One constant in this saga is the apparent blindness of the Puerto Rico political establishment with respect to the effect of their arguments on the island’s future creditworthiness. The need for Puerto Rico to borrow over the long term for ongoing infrastructure investment and similar endeavors is obvious; but who will buy their future bonds once they have been made permanently riskier by ongoing efforts to define away current debt obligations? It is obvious that fewer lenders will be willing to do so, thus increasing future borrowing costs and reducing the public investments needed to modernize the island economy. This adverse effect will be borne by ordinary citizens of the commonwealth, a reality that politicians focused on the next election are simply ignoring.
Another constant has been the open willingness of the creditors to face the reality that the debt is “unpayable” fully as a practical or political matter. In the case of PREPA’s creditors, they have offered to:
- Accept a 10-20 percent haircut in the present value of the repayment stream over time;
- Reduce the interest rate on the PREPA debt by 22 percent, from over 5 percent to just over 4 percent, thus reducing the ratepayer payments needed to service the debt, saving $2.5 billion for investment in modernized equipment;
- Use new securitized (“rate reduction”) bonds to defer principal payments on about 70 percent of the outstanding debt for three years, and both principal and interest payments on the remaining 30 percent for up to 19 years; and
- Accept a charge to electricity consumers for servicing the securitized bonds that would allow a 9 percent rate reduction for PREPA ratepayers from about $259 to about $236 per megawatt-hour. That lower rate is 15 percent less than PREPA’s August 2014 rate and 39 percent lower than the 2012 average of those paid in (ascending order): Guam, Hawaii, Haiti, St. Lucia, Grenada, the Dominican Republic and the Virgin Islands.

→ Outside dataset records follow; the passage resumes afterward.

-- ==== Sys2Proof/Laws/Rail.lean ====
section
/-! SUPPORT. The blocks that each operation of the Supply Unit leaves as they are. -/

namespace Sys2Proof.Machine

@[simp] theorem railTo_resetHeld (r : RailState) (s : State) : (railTo r s).resetHeld = s.resetHeld := by
  unfold railTo
  try dsimp only
  (repeat' split) <;> simp
@[simp] theorem railTo_rli (r : RailState) (s : State) : (railTo r s).rli = s.rli := by
  unfold railTo
  try dsimp only
  (repeat' split) <;> simp
@[simp] theorem railTo_oi (r : RailState) (s : State) : (railTo r s).oi = s.oi := by
  unfold railTo
  try dsimp only
  (repeat' split) <;> simp
@[simp] theorem railTo_clu (r : RailState) (s : State) : (railTo r s).clu = s.clu := by
  unfold railTo
  try dsimp only
  (repeat' split) <;> simp
@[simp] theorem railTo_ckr (r : RailState) (s : State) : (railTo r s).ckr = s.ckr := by
  unfold railTo
  try dsimp only
  (repeat' split) <;> simp
@[simp] theorem railTo_ltu (r : RailState) (s : State) : (railTo r s).ltu = s.ltu := by
  unfold railTo
  try dsimp only
  (repeat' split) <;> simp
@[simp] theorem railTo_csu (r : RailState) (s : State) : (railTo r s).csu = s.csu := by
  unfold railTo
  try dsimp only
  (repeat' split) <;> simp
@[simp] theorem railTo_vdu (r : RailState) (s : State) : (railTo r s).vdu = s.vdu := by
  unfold railTo
  try dsimp only
  (repeat' split) <;> simp
@[simp] theorem railTo_opu (r : RailState) (s : State) : (railTo r s).opu = s.opu := by
  unfold railTo
  try dsimp only
  (repeat' split) <;> simp
@[simp] theorem railTo_clock (r : RailState) (s : State) : (railTo r s).clock = s.clock := by
  unfold railTo
  try dsimp only
  (repeat' split) <;> simp
@[simp] theorem railTo_choices (r : RailState) (s : State) : (railTo r s).choices = s.choices := by
  unfold railTo
  try dsimp only
  (repeat' split) <;> simp
@[simp] theorem railTo_arrived (r : RailState) (s : State) : (railTo r s).arrived = s.arrived := by
  unfold railTo
  try dsimp only
  (repeat' split) <;> simp
@[simp] theorem railTo_taken (r : RailState) (s : State) : (railTo r s).taken = s.taken := by
  unfold railTo
  try dsimp only
  (repeat' split) <;> simp
@[simp] theorem railTo_pending (r : RailState) (s : State) : (railTo r s).pending = s.pending := by
  unfold railTo
  try dsimp only
  (repeat' split) <;> simp

@[simp] theorem powerUp_resetHeld (t r : Nat) (s : State) : (powerUp t r s).resetHeld = s.resetHeld := by
  unfold powerUp
  simp
@[simp] theorem powerUp_rli (t r : Nat) (s : State) : (powerUp t r s).rli = s.rli := by
  unfold powerUp
  simp
@[simp] theorem powerUp_oi (t r : Nat) (s : State) : (powerUp t r s).oi = s.oi := by
  unfold powerUp
  simp
@[simp] theorem powerUp_clu (t r : Nat) (s : State) : (powerUp t r s).clu = s.clu := by
  unfold powerUp
  simp
@[simp] theorem powerUp_ckr (t r : Nat) (s : State) : (powerUp t r s).ckr = s.ckr := by
  unfold powerUp
  simp
@[simp] theorem powerUp_ltu (t r : Nat) (s : State) : (powerUp t r s).ltu = s.ltu := by
  unfold powerUp
  simp
@[simp] theorem powerUp_csu (t r : Nat) (s : State) : (powerUp t r s).csu = s.csu := by
  unfold powerUp
  simp
@[simp] theorem powerUp_vdu (t r : Nat) (s : State) : (powerUp t r s).vdu = s.vdu := by
  unfold powerUp
  simp
@[simp] theorem powerUp_opu (t r : Nat) (s : State) : (powerUp t r s).opu = s.opu := by
  unfold powerUp
  simp
@[simp] theorem powerUp_clock (t r : Nat) (s : State) : (powerUp t r s).clock = s.clock := by
  unfold powerUp
  simp
@[simp] theorem powerUp_choices (t r : Nat) (s : State) : (powerUp t r s).choices = s.choices := by
  unfold powerUp
  simp
@[simp] theorem powerUp_arrived (t r : Nat) (s : State) : (powerUp t r s).arrived = s.arrived := by
  unfold powerUp
  simp
@[simp] theorem powerUp_taken (t r : Nat) (s : State) : (powerUp t r s).taken = s.taken := by
  unfold powerUp
  simp
@[simp] theorem powerUp_pending (t r : Nat) (s : State) : (powerUp t r s).pending = s.pending := by
  unfold powerUp
  simp

@[simp] theorem rampGo_resetHeld (s : State) : (rampGo s).resetHeld = s.resetHeld := by
  unfold rampGo
  try dsimp only
  (repeat' split) <;> simp
@[simp] theorem rampGo_rli (s : State) : (rampGo s).rli = s.rli := by
  unfold rampGo
  try dsimp only
  (repeat' split) <;> simp
@[simp] theorem rampGo_oi (s : State) : (rampGo s).oi = s.oi := by
  unfold rampGo
  try dsimp only
  (repeat' split) <;> simp
@[simp] theorem rampGo_clu (s : State) : (rampGo s).clu = s.clu := by
  unfold rampGo
  try dsimp only
  (repeat' split) <;> simp
@[simp] theorem rampGo_ckr (s : State) : (rampGo s).ckr = s.ckr := by
  unfold rampGo
  try dsimp only
  (repeat' split) <;> simp
@[simp] theorem rampGo_ltu (s : State) : (rampGo s).ltu = s.ltu := by
  unfold rampGo
  try dsimp only
  (repeat' split) <;> simp
@[simp] theorem rampGo_csu (s : State) : (rampGo s).csu = s.csu := by
  unfold rampGo
  try dsimp only
  (repeat' split) <;> simp
@[simp] theorem rampGo_vdu (s : State) : (rampGo s).vdu = s.vdu := by
  unfold rampGo
  try dsimp only
  (repeat' split) <;> simp
@[simp] theorem rampGo_opu (s : State) : (rampGo s).opu = s.opu := by
  unfold rampGo
  try dsimp only
  (repeat' split) <;> simp
@[simp] theorem rampGo_clock (s : State) : (rampGo s).clock = s.clock := by
  unfold rampGo
  try dsimp only
  (repeat' split) <;> simp
@[simp] theorem rampGo_choices (s : State) : (rampGo s).choices = s.choices := by
  unfold rampGo
  try dsimp only
  (repeat' split) <;> simp
@[simp] theorem rampGo_arrived (s : State) : (rampGo s).arrived = s.arrived := by
  unfold rampGo
  try dsimp only
  (repeat' split) <;> simp
@[simp] theorem rampGo_taken (s : State) : (rampGo s).taken = s.taken := by
  unfold rampGo
  try dsimp only
  (repeat' split) <;> simp
@[simp] theorem rampGo_pending (s : State) : (rampGo s).pending = s.pending := by
  unfold rampGo
  try dsimp only
  (repeat' split) <;> simp

@[simp] theorem arriveOn_resetHeld (s : State) : (arriveOn s).resetHeld = s.resetHeld := by
  unfold arriveOn
  simp
@[simp] theorem arriveOn_rli (s : State) : (arriveOn s).rli = s.rli := by
  unfold arriveOn
  simp
@[simp] theorem arriveOn_oi (s : State) : (arriveOn s).oi = s.oi := by
  unfold arriveOn
  simp
@[simp] theorem arriveOn_clu (s : State) : (arriveOn s).clu = s.clu := by
  unfold arriveOn
  simp
@[simp] theorem arriveOn_ckr (s : State) : (arriveOn s).ckr = s.ckr := by
  unfold arriveOn
  simp
@[simp] theorem arriveOn_ltu (s : State) : (arriveOn s).ltu = s.ltu := by
  unfold arriveOn
  simp
@[simp] theorem arriveOn_csu (s : State) : (arriveOn s).csu = s.csu := by
  unfold arriveOn
  simp
@[simp] theorem arriveOn_vdu (s : State) : (arriveOn s).vdu = s.vdu := by
  unfold arriveOn
  simp
@[simp] theorem arriveOn_opu (s : State) : (arriveOn s).opu = s.opu := by
  unfold arriveOn
  simp
@[simp] theorem arriveOn_clock (s : State) : (arriveOn s).clock = s.clock := by
  unfold arriveOn
  simp
@[simp] theorem arriveOn_choices (s : State) : (arriveOn s).choices = s.choices := by
  unfold arriveOn
  simp
@[simp] theorem arriveOn_arrived (s : State) : (arriveOn s).arrived = s.arrived := by
  unfold arriveOn
  simp
@[simp] theorem arriveOn_taken (s : State) : (arriveOn s).taken = s.taken := by
  unfold arriveOn
  simp
@[simp] theorem arriveOn_pending (s : State) : (arriveOn s).pending = s.pending := by
  unfold arriveOn
  simp

@[simp] theorem rampArrive_resetHeld (s : State) : (rampArrive s).resetHeld = s.resetHeld := by
  unfold rampArrive
  simp
@[simp] theorem rampArrive_rli (s : State) : (rampArrive s).rli = s.rli := by
  unfold rampArrive
  simp
@[simp] theorem rampArrive_oi (s : State) : (rampArrive s).oi = s.oi := by
  unfold rampArrive
  simp
@[simp] theorem rampArrive_clu (s : State) : (rampArrive s).clu = s.clu := by
  unfold rampArrive
  simp
@[simp] theorem rampArrive_ltu (s : State) : (rampArrive s).ltu = s.ltu := by
  unfold rampArrive
  simp
@[simp] theorem rampArrive_csu (s : State) : (rampArrive s).csu = s.csu := by
  unfold rampArrive
  simp
@[simp] theorem rampArrive_vdu (s : State) : (rampArrive s).vdu = s.vdu := by
  unfold rampArrive
  simp
@[simp] theorem rampArrive_opu (s : State) : (rampArrive s).opu = s.opu := by
  unfold rampArrive
  simp
@[simp] theorem rampArrive_clock (s : State) : (rampArrive s).clock = s.clock := by
  unfold rampArrive
  simp
@[simp] theorem rampArrive_choices (s : State) : (rampArrive s).choices = s.choices := by
  unfold rampArrive
  simp
@[simp] theorem rampArrive_arrived (s : State) : (rampArrive s).arrived = s.arrived := by
  unfold rampArrive
  simp
@[simp] theorem rampArrive_taken (s : State) : (rampArrive s).taken = s.taken := by
  unfold rampArrive
  simp
@[simp] theorem rampArrive_pending (s : State) : (rampArrive s).pending = s.pending := by
  unfold rampArrive
  simp

@[simp] theorem slewTo_resetHeld (t r : Nat) (s : State) : (slewTo t r s).resetHeld = s.resetHeld := by
  unfold slewTo
  try dsimp only
  (repeat' split) <;> simp
@[simp] theorem slewTo_rli (t r : Nat) (s : State) : (slewTo t r s).rli = s.rli := by
  unfold slewTo
  try dsimp only
  (repeat' split) <;> simp
@[simp] theorem slewTo_oi (t r : Nat) (s : State) : (slewTo t r s).oi = s.oi := by
  unfold slewTo
  try dsimp only
  (repeat' split) <;> simp
@[simp] theorem slewTo_clu (t r : Nat) (s : State) : (slewTo t r s).clu = s.clu := by
  unfold slewTo
  try dsimp only
  (repeat' split) <;> simp
@[simp] theorem slewTo_ckr (t r : Nat) (s : State) : (slewTo t r s).ckr = s.ckr := by
  unfold slewTo
  try dsimp only
  (repeat' split) <;> simp
@[simp] theorem slewTo_ltu (t r : Nat) (s : State) : (slewTo t r s).ltu = s.ltu := by
  unfold slewTo
  try dsimp only
  (repeat' split) <;> simp
@[simp] theorem slewTo_csu (t r : Nat) (s : State) : (slewTo t r s).csu = s.csu := by
  unfold slewTo
  try dsimp only
  (repeat' split) <;> simp
@[simp] theorem slewTo_vdu (t r : Nat) (s : State) : (slewTo t r s).vdu = s.vdu := by
  unfold slewTo
  try dsimp only
  (repeat' split) <;> simp
@[simp] theorem slewTo_opu (t r : Nat) (s : State) : (slewTo t r s).opu = s.opu := by
  unfold slewTo
  try dsimp only
  (repeat' split) <;> simp
@[simp] theorem slewTo_clock (t r : Nat) (s : State) : (slewTo t r s).clock = s.clock := by
  unfold slewTo
  try dsimp only
  (repeat' split) <;> simp
@[simp] theorem slewTo_choices (t r : Nat) (s : State) : (slewTo t r s).choices = s.choices := by
  unfold slewTo
  try dsimp only
  (repeat' split) <;> simp
@[simp] theorem slewTo_arrived (t r : Nat) (s : State) : (slewTo t r s).arrived = s.arrived := by
  unfold slewTo
  try dsimp only
  (repeat' split) <;> simp
@[simp] theorem slewTo_taken (t r : Nat) (s : State) : (slewTo t r s).taken = s.taken := by
  unfold slewTo
  try dsimp only
  (repeat' split) <;> simp
@[simp] theorem slewTo_pending (t r : Nat) (s : State) : (slewTo t r s).pending = s.pending := by
  unfold slewTo
  try dsimp only
  (repeat' split) <;> simp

Given that Congress is unlikely to make bankruptcy a viable option, and given that the outcome of a suit over default even in a Puerto Rico court is a risky proposition, and given the long-term needs of the people of Puerto Rico for access to credit markets, one would think that the concessions offered by the PREPA creditors would be enough to induce public officials in Puerto Rico to make a deal and move forward.
And one would be wrong. Negotiations have dragged on for over a year, during which time the creditors have sweetened the pot by increasing the size of the securitized bond offering. Will the politicians accept this so as to minimize the future damage to Puerto Rico’s credit standing? Stay tuned.
Zycher is the John G. Searle scholar at the American Enterprise Institute.